El apuesto Neliudov era un libertino. Así lo calificaban nuestras damas, sin que él se molestase. Pertenecía a la buena sociedad, a una familia honorable; se comportaba siempre con la mayor corrección, y, a pesar de su inclinación a los placeres, era completamente inofensivo. En sus frágiles dedos llevaba varias gruesas sortijas; era bajito y de complexión delicada. En el ejercicio de su cargo se comportaba con extrema gravedad, pues tenía un alto concepto de su misión y de sus obligaciones. Tenía la especialidad de confundir a los asesinos y malhechores de baja estofa en sus interrogatorios y provocaba en ellos cierto estupor, ya que no respeto a su persona.

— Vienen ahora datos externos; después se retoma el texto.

/-- TX_FRAME_START, PREEMPTION, TX_FRAME_END, VERIFY_SEND, VERIFY_RESPONSE, VERIFY_FRAME_RECEIVE, PREEMPT_CONFIG_WRITE,
DRAIN_EXPIRY, DRAIN_REWRITE and MST_CLEAR (R215, R247, R252, R257, R260). Model's choices where a rule leaves something open:
assumption log 54, 56, 57, 82, 157. -/
def Obligations.TransmitCommandsComplete : Prop :=
  (∀ s₀ (p : Fin 52) dt q id f, let s := arrive dt s₀
    s.running = true → portLink s p = true → (portState s p = 2 ∨ portState s p = 3) →
    Sparse.find s.mac.fcWait p = none → sendingAt s p = none → isHalf s p = false →
    let r := pickStart p (queuesOf p) s
    r.1 = some (q, id, f) →
    Ends (.txFrameStart p dt) s₀ (putOnLine p q id f none 1 true r.2)) ∧
  (∀ s₀ (n : Fin 4) sent dt x id f, let s := arrive dt s₀
    s.running = true → sendingAt s (48 + n) = some x → preemptActive s n = true →
    x.express = false → 64 * (1 + s.getF (Fld.TPT_PREEMPT_add_frag n)) - 4 ≤ sent →
    x.base + sent + 64 ≤ presentBytes s x + 4 →
    let r := startFrom ((txQueue s (48 + n) 8).length + 1) (48 + n) 8 s
    r.1 = some (id, f) →
    let held : HeldFrame := { frame := x.frame, bytes := x.bytes, sent := x.base + sent, taken := x.taken }
    Ends (.preemption n sent dt) s₀
      (putOnLine (48 + n) 8 id f (some held) (x.fragments + 1) true r.2 |> stat1 (48 + n) 47)) ∧
  (∀ s₀ (p : Fin 52) dt x f, let s := arrive dt s₀
    s.running = true → sendingAt s p = some x → s.frame x.frame = some f → onAir s p = true →
    f.complete = true → f.copies.any (fun y => y.out == p.val && decide (f.cells ≤ y.pos)) = true → f.bad = false →
    x.held = none →
    let l := x.bytes ++ f.data.drop x.taken
    let a := s
    let u := advanceTo (x.startAt + bytesCycles (portMbps a p) (l.length + 4)) a
    let n := (u.half p).attempts
    let v := u |> emitOut (.frame p l false) |> statTxWhole p l |> whenT x.express (stat1 p 48)
      |> whenT (decide (1 < x.fragments) && !x.express) (fun t => t |> stat1 p 46 |> stat1 p 47)
      |> whenT (decide (n = 1)) (stat1 p 40) |> whenT (decide (1 < n)) (stat1 p 41)
      |> clearSending p |> tsResolve f true |> deliverCopy x.frame p
    Ends (.txFrameEnd p dt) s₀ (setHalf p { v.half p with attempts := 0, deferring := false, deferred := none, backoffEnd := none } v)) ∧
  (∀ s₀ (n : Fin 4) v, let s := inItsTurn (whenRunning (Machine.verifySend n)) s₀
    s.running = true → Sparse.find s.mac.verify n = some v → v.restart = false →
    let u := advanceTo v.due s
    inTime (isVerifyResponse n) u = false →
    (v.sent < u.getF (Fld.TPT_PREEMPT_verify_limit n) →
      let w := u |> verifyOut n false |> setF (Fld.TPT_STATUS_verify n) Vf.verifying
      let due := u.cycle + u.getF (Fld.TPT_PREEMPT_verify_ms n) * cyclesPerMs
      Ends (.verifySend n) s₀ (setVerify n (some { v with sent := v.sent + 1, due := due }) w)) ∧
    (u.getF (Fld.TPT_PREEMPT_verify_limit n) ≤ v.sent → Ends (.verifySend n) s₀
      (u |> setF (Fld.TPT_STATUS_verify n) Vf.failed |> setVerify n none |> latch (Fld.TPT_EVENT_verify_fail n)))) ∧
  (∀ s₀ (n : Fin 4) dt, let s := arrive dt s₀
    s.running = true → receives s (48 + n) = true →
    let u := stat1 (48 + n) 52 s
    u.getF (Fld.TPT_STATUS_verify n) = Vf.verifying →
    ((Sparse.find u.mac.verify n).map (fun v => v.restart)).getD false = false →
    Ends (.verifyResponse n dt) s₀
      (u |> setF (Fld.TPT_STATUS_verify n) Vf.succeeded |> setVerify n none |> setF (Fld.TPT_STATUS_preempt_active n) 1)) ∧
  (∀ s₀ (n : Fin 4) dt, let s := arrive dt s₀
    s.running = true → receives s (48 + n) = true →
    Ends (.verifyFrameReceive n dt) s₀ (s |> stat1 (48 + n) 52 |> verifyOut n true)) ∧
  (∀ s₀ (n : Fin 4) v dt, let s := arrive dt s₀
    let w := wr Row.TPT_PREEMPT n (Reg.TPT_PREEMPT n) v
    Taken s w → Ends (.preemptConfigWrite n v dt) s₀ (preemptWritten n (old s w) (written s w))) ∧
  (∀ s₀ (p : Fin 48) t, let s := inItsTurn (whenRunning (Machine.drainExpiry p)) s₀
    s.running = true → Sparse.find s.mac.drainAt p = some t →
    Ends (.drainExpiry p) s₀ (s |> advanceTo (t + s.getF (Fld.EPT_CTRL_drain_us p) * cyclesPerUs) |> drainOver p)) ∧
  (∀ s₀ (p : Fin 48) v dt, let s := arrive dt s₀
    let w := wr Row.EPT_CTRL p (Reg.EPT_CTRL p) v
    Taken s w → Ends (.drainRewrite p v dt) s₀ (written s w |> request (.edge p) |> drainWritten p)) ∧
  (∀ s₀ v dt, let s := arrive dt s₀
    let w := wr Row.MST_CLEAR 0 Reg.MST_CLEAR v
    Taken s w → Ends (.mstClear v dt) s₀ (mstClear (val w) (written s w)))

/-! ### Time, phase domains, the Carillon, CAN -/

/-- SYNC_SEND, SYNC_RECEIVE, SLEW_END, SYNC_TIMEOUT, PERMIT_LAPSE, MERGE_TIMEOUT and MERGE_WAIT_EXPIRY (R283, R284,
R286, R291, R292, R295). Model's choices where a rule leaves something open: assumption log 8, 9, 96, 97, 98, 99. -/
def Obligations.SyncCommandsComplete : Prop :=
  (∀ s₀, let s := inItsTurn (whenRunning (syncSend)) s₀
    s.running = true → s.tim.extra = [] →
    let u := advanceTo s.tim.nextSync s
    let due := s.tim.nextSync + syncCycles u
    let v := modTim (fun x => { x with nextSync := if due ≤ u.cycle then u.cycle + syncCycles u else due }) u
    Ends .syncSend s₀ (each (masters v) sendSync v)) ∧
  (∀ s₀, let s := inItsTurn (whenRunning (syncSend)) s₀
    s.running = true → s.tim.extra ≠ [] →
    Ends .syncSend s₀ (s |> modTim (fun x => { x with extra := [] }) |> each (s.tim.extra.filter (masters s).contains) sendSync)) ∧
  (∀ s₀ (n : Fin 4) l back dt, let s := arrive dt s₀
    let a := rxInstant (48 + n) back s
    s.running = true → isNativeSync s l = true → stillTakes s n a = true →
    let r := intoSpire (48 + n) 6 a l s
    let v := r.2
    r.1 = true → portState v (48 + n) = 2 → servoOwns v = true → firstUp v (dirOf n) = some n.val → slaveDir v = dirOf n + 1 →
    Ends (.syncReceive n l back dt) s₀ (syncAccept n (rxTime16 v (48 + n) a) l v)) ∧
  (∀ s₀ e, let s := inItsTurn (whenAlive (slewEnd)) s₀
    s.alive = true → s.tim.slewEnd = some e → Ends .slewEnd s₀ (s |> advanceTo e |> slewOver)) ∧
  (∀ s₀ e, let s := inItsTurn (whenRunning (syncTimeout)) s₀
    s.running = true → s.tim.syncDue = some e → inTime (isSyncArrival s) s = false →
    Ends .syncTimeout s₀ (s |> advanceTo e |> enterHoldover)) ∧
  (∀ s₀ e, let s := inItsTurn (whenAlive (permitLapse)) s₀
    s.alive = true → s.tim.grantEnd = some e →
    Ends .permitLapse s₀
      (s |> advanceTo e |> setF Fld.TIM_STATUS_permit_grant 0 |> setF Fld.TIM_PERMIT_grant 0
        |> modTim (fun x => { x with grantEnd := none }))) ∧
  (∀ s₀ e, let s := inItsTurn (whenRunning (mergeTimeout)) s₀
    s.running = true → s.tim.mergeEnd = some e → inTime (isSyncArrival s) s = false →
    Ends .mergeTimeout s₀ (s |> advanceTo e |> endMerge 2)) ∧
  (∀ s₀ e, let s := inItsTurn (whenRunning (mergeWaitExpiry)) s₀
    s.running = true → s.tim.waitEnd = some e → inTime (isSyncArrival s) s = false →
    let u := s |> advanceTo e |> modTim (fun x => { x with waitEnd := none }) |> loseSlave
    Ends .mergeWaitExpiry s₀ (whenT (s.on Fld.TIM_STATUS_gm_yielded) gmResume u)) ∧
  (∀ s₀ c, let s := inItsTurn (whenRunning (mergeWaitExpiry)) s₀
    s.running = true → s.tim.waitEnd = none → s.tim.flaggedSince = some c → s.on Fld.TIM_STATUS_gm_yielded = true →
    inTime (isSyncArrival s) s = false →
    Ends .mergeWaitExpiry s₀ (s |> advanceTo (c + s.getF Fld.TIM_MERGE_CFG_wait_ms * cyclesPerMs) |> gmResume))

/-- TIME_ADJUST, RATE_WRITE, PERMIT_GRANT, ADDEND_WRITE, CORRELATION_LATCH, PHASE_OFFSET_WRITE, SYNC_PIN_CAPTURE,
PPS_PULSE and PPS_END (R283, R284, R285, R288, R296, R297, R298, R316). Model's choices where a rule leaves something
open: assumption log 8, 9, 22, 101. -/
def Obligations.TimeAndPinCommandsComplete : Prop :=
  (∀ s₀ v dt, let s := arrive dt s₀
    let w := wr Row.TIM_ADJ_CTRL 0 Reg.TIM_ADJ_CTRL v
    Taken s w → Ends (.timeAdjust v dt) s₀ (whenT (bit (val w) 0) hostAdjust (written s w))) ∧
  (∀ s₀ v dt, let s := arrive dt s₀
    let w := wr Row.TIM_RATE 0 Reg.TIM_RATE v
    Taken s w → Ends (.rateWrite v dt) s₀ (rateWritten (old s w) (written s w))) ∧
  (∀ s₀ v dt, let s := arrive dt s₀
    let w := wr Row.TIM_PERMIT 0 Reg.TIM_PERMIT v
    Taken s w → Ends (.permitGrant v dt) s₀ (whenT (bit (val w) 0) permitGrant (written s w))) ∧
  (∀ s₀ v dt, let s := arrive dt s₀
    let w := wr Row.TIM_ADDEND_HI 0 Reg.TIM_ADDEND_HI v
    Taken s w → Ends (.addendWrite v dt) s₀ (addendWritten (written s w))) ∧
  (∀ s₀ v dt, let s := arrive dt s₀
    let w := wr Row.TIM_CORR_CTRL 0 Reg.TIM_CORR_CTRL v
    Taken s w → Ends (.correlationLatch v dt) s₀ (whenT (bit (val w) 0) correlate (written s w))) ∧
  (∀ s₀ (d : Fin 8) v dt, let s := arrive dt s₀
    let w := wr Row.PHS_OFFSET d (Reg.PHS_OFFSET d) v
    Taken s w → Ends (.phaseOffsetWrite d v dt) s₀ (offsetWritten d (old s w) (written s w))) ∧
  (∀ s₀ (n : Fin 4) level dt, let s := arrive dt s₀
    let was := s.tim.pinsIn.contains n.val
    let pins := if level then (if was then s.tim.pinsIn else n.val :: s.tim.pinsIn) else s.tim.pinsIn.filter (· != n.val)
    let v := modTim (fun x => { x with pinsIn := pins }) s
    Ends (.syncPinCapture n level dt) s₀ (if was != level && capturesEdge (syncMode v n) level then syncCapture n v else v)) ∧
  (∀ s₀ (n : Fin 4), let s := inItsTurn (whenRunning (Machine.ppsPulse n)) s₀
    s.running = true → syncMode s n = 4 →
    let t : Int := (s.time : Int) - s.getI (Fld.TIM_SYNC_OFFSET_offset n) * (nsUnits : Int)
    let past : Nat := (t % (secUnits : Int)).toNat
    let now := decide (past < s.timeInc) && Sparse.find s.tim.ppsAt n != some s.cycle
    let u := if now then s else advance (ceilDiv (secUnits - past) s.timeInc) s
    let v := driveSync n (!u.on (Fld.TIM_SYNC_CFG_polarity n)) u
    let ends := v.cycle + v.getF (Fld.TIM_SYNC_CFG_width_us n) * cyclesPerUs
    Ends (.ppsPulse n) s₀
      (modTim (fun x => { x with ppsAt := Sparse.ins (Sparse.drop x.ppsAt n) n v.cycle,
                                 ppsEnd := Sparse.ins (Sparse.drop x.ppsEnd n) n ends }) v)) ∧
  (∀ s₀ (n : Fin 4) e, let s := inItsTurn (whenRunning (Machine.ppsEnd n)) s₀
    s.running = true → Sparse.find s.tim.ppsEnd n = some e →
    Ends (.ppsEnd n) s₀
      (s |> advanceTo e |> modTim (fun x => { x with ppsEnd := Sparse.drop x.ppsEnd n })
        |> driveSync n (s.on (Fld.TIM_SYNC_CFG_polarity n))))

Al llegar a casa del ispravnik, Piotr Ilitch advirtió que todo el mundo estaba al corriente de lo sucedido, lo que le sorprendió sobremanera. Se había suspendido el juego y se había entablado una discusión general sobre el suceso. Nicolás Parthenovitch mostraba una actitud belicosa. Piotr Ilitch se enteró, con profundo estupor, de que Fiodor Pavlovitch había sido asesinado aquella misma noche en su casa, asesinado y desvalijado. He aquí cómo se descubrió el trágico suceso.

Marta Ignatievna, la esposa de Grigori, se despertó de pronto de su profundo sueño, sin duda al oír los gritos de Smerdiakov, que se hallaba en la reducida habitación vecina. No había podido acostumbrarse a los gritos del epiléptico, aquellos gritos aterradores que precedían a los ataques. Todavía no despierta del todo, se levantó y entró en el cuarto de Smerdiakov. En la oscuridad, el enfermo respiraba penosamente y se debatía. Marta se asustó y llamó a su marido, pero en esto se acordó de que Grigori no estaba a su lado al despertar ella. Volvió a su habitación, tanteó el lecho y vio que estaba vacío. Corrió al soportal y llamó tímidamente a su esposo. La única respuesta que obtuvo fueron unos gemidos lejanos en el silencio de la noche. Aguzó el oído. Nuevos lamentos. Procedían del jardín... «¡Señor, parecen las quejas de Isabel Smerdiachtchaia!»

Bajó los escalones y vio que la puertecilla del jardín estaba abierta. «Por aquí debe de estar, el pobre.» Siguió avanzando y oyó claramente las llamadas de Grigori: «¡Marta, Marta!» Su voz era débil y estaba impregnada de dolor. «¡Ayúdame, Señor!», murmuró Marta Ignatievna mientras corría en busca de Grigori.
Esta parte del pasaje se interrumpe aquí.